[Material provided — start]
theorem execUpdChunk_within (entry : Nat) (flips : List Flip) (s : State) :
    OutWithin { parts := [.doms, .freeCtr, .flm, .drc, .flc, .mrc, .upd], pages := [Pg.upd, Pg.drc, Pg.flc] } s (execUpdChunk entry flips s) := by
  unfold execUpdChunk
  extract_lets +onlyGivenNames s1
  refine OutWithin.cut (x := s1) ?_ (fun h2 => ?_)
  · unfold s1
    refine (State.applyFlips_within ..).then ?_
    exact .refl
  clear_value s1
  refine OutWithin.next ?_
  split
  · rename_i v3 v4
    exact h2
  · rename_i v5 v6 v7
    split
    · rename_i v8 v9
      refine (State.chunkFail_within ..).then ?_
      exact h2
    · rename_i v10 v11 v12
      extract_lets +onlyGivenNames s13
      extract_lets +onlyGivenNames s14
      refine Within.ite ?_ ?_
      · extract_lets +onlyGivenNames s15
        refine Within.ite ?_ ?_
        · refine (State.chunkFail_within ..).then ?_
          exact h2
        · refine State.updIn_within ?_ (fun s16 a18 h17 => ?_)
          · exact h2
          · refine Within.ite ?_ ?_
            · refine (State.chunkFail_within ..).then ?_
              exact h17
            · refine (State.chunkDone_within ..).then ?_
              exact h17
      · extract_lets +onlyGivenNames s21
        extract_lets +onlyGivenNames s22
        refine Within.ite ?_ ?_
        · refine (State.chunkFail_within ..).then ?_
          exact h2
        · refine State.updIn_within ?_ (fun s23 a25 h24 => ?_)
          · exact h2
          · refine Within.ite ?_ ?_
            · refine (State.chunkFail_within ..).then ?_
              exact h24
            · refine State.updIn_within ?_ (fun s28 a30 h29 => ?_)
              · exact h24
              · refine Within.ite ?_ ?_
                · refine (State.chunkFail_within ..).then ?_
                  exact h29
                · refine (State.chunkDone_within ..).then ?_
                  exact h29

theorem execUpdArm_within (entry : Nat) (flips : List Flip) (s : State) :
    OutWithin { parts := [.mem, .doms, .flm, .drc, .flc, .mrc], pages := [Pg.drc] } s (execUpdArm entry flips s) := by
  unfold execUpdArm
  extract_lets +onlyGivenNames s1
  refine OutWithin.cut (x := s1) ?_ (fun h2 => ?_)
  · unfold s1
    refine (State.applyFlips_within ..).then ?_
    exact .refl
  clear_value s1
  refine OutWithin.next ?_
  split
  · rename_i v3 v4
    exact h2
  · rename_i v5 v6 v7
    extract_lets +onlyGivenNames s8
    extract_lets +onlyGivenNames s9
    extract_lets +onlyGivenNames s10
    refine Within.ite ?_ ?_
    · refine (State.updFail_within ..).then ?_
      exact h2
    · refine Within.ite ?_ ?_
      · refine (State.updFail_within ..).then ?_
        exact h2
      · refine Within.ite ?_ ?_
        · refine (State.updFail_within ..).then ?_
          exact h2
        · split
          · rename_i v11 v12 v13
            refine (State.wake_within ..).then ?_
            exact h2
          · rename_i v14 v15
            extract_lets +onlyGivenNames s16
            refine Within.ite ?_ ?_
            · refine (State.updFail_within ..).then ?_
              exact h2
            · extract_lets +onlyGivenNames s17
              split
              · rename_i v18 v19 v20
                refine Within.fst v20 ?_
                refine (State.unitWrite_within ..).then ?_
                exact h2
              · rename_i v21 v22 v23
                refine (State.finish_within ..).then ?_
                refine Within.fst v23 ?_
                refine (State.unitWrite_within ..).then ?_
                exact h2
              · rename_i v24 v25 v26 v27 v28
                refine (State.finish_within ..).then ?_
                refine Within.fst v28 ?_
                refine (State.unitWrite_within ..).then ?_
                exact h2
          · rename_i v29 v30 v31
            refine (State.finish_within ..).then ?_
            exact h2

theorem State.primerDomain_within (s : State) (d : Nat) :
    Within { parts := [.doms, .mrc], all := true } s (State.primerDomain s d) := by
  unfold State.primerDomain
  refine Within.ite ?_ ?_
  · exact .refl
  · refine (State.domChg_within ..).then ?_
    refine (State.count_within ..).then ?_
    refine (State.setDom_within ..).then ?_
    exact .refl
[Material provided — finish]
_Task item_:
Pull out each record as written and restate it exactly.

_Response box_:
theorem execUpdChunk_within (entry : Nat) (flips : List Flip) (s : State) :
    OutWithin { parts := [.doms, .freeCtr, .flm, .drc, .flc, .mrc, .upd], pages := [Pg.upd, Pg.drc, Pg.flc] } s (execUpdChunk entry flips s) := by
  unfold execUpdChunk
  extract_lets +onlyGivenNames s1
  refine OutWithin.cut (x := s1) ?_ (fun h2 => ?_)
  · unfold s1
    refine (State.applyFlips_within ..).then ?_
    exact .refl
  clear_value s1
  refine OutWithin.next ?_
  split
  · rename_i v3 v4
    exact h2
  · rename_i v5 v6 v7
    split
    · rename_i v8 v9
      refine (State.chunkFail_within ..).then ?_
      exact h2
    · rename_i v10 v11 v12
      extract_lets +onlyGivenNames s13
      extract_lets +onlyGivenNames s14
      refine Within.ite ?_ ?_
      · extract_lets +onlyGivenNames s15
        refine Within.ite ?_ ?_
        · refine (State.chunkFail_within ..).then ?_
          exact h2
        · refine State.updIn_within ?_ (fun s16 a18 h17 => ?_)
          · exact h2
          · refine Within.ite ?_ ?_
            · refine (State.chunkFail_within ..).then ?_
              exact h17
            · refine (State.chunkDone_within ..).then ?_
              exact h17
      · extract_lets +onlyGivenNames s21
        extract_lets +onlyGivenNames s22
        refine Within.ite ?_ ?_
        · refine (State.chunkFail_within ..).then ?_
          exact h2
        · refine State.updIn_within ?_ (fun s23 a25 h24 => ?_)
          · exact h2
          · refine Within.ite ?_ ?_
            · refine (State.chunkFail_within ..).then ?_
              exact h24
            · refine State.updIn_within ?_ (fun s28 a30 h29 => ?_)
              · exact h24
              · refine Within.ite ?_ ?_
                · refine (State.chunkFail_within ..).then ?_
                  exact h29
                · refine (State.chunkDone_within ..).then ?_
                  exact h29

theorem execUpdArm_within (entry : Nat) (flips : List Flip) (s : State) :
    OutWithin { parts := [.mem, .doms, .flm, .drc, .flc, .mrc], pages := [Pg.drc] } s (execUpdArm entry flips s) := by
  unfold execUpdArm
  extract_lets +onlyGivenNames s1
  refine OutWithin.cut (x := s1) ?_ (fun h2 => ?_)
  · unfold s1
    refine (State.applyFlips_within ..).then ?_
    exact .refl
  clear_value s1
  refine OutWithin.next ?_
  split
  · rename_i v3 v4
    exact h2
  · rename_i v5 v6 v7
    extract_lets +onlyGivenNames s8
    extract_lets +onlyGivenNames s9
    extract_lets +onlyGivenNames s10
    refine Within.ite ?_ ?_
    · refine (State.updFail_within ..).then ?_
      exact h2
    · refine Within.ite ?_ ?_
      · refine (State.updFail_within ..).then ?_
        exact h2
      · refine Within.ite ?_ ?_
        · refine (State.updFail_within ..).then ?_
          exact h2
        · split
          · rename_i v11 v12 v13
            refine (State.wake_within ..).then ?_
            exact h2
          · rename_i v14 v15
            extract_lets +onlyGivenNames s16
            refine Within.ite ?_ ?_
            · refine (State.updFail_within ..).then ?_
              exact h2
            · extract_lets +onlyGivenNames s17
              split
              · rename_i v18 v19 v20
                refine Within.fst v20 ?_
                refine (State.unitWrite_within ..).then ?_
                exact h2
              · rename_i v21 v22 v23
                refine (State.finish_within ..).then ?_
                refine Within.fst v23 ?_
                refine (State.unitWrite_within ..).then ?_
                exact h2
              · rename_i v24 v25 v26 v27 v28
                refine (State.finish_within ..).then ?_
                refine Within.fst v28 ?_
                refine (State.unitWrite_within ..).then ?_
                exact h2
          · rename_i v29 v30 v31
            refine (State.finish_within ..).then ?_
            exact h2

theorem State.primerDomain_within (s : State) (d : Nat) :
    Within { parts := [.doms, .mrc], all := true } s (State.primerDomain s d) := by
  unfold State.primerDomain
  refine Within.ite ?_ ?_
  · exact .refl
  · refine (State.domChg_within ..).then ?_
    refine (State.count_within ..).then ?_
    refine (State.setDom_within ..).then ?_
    exact .refl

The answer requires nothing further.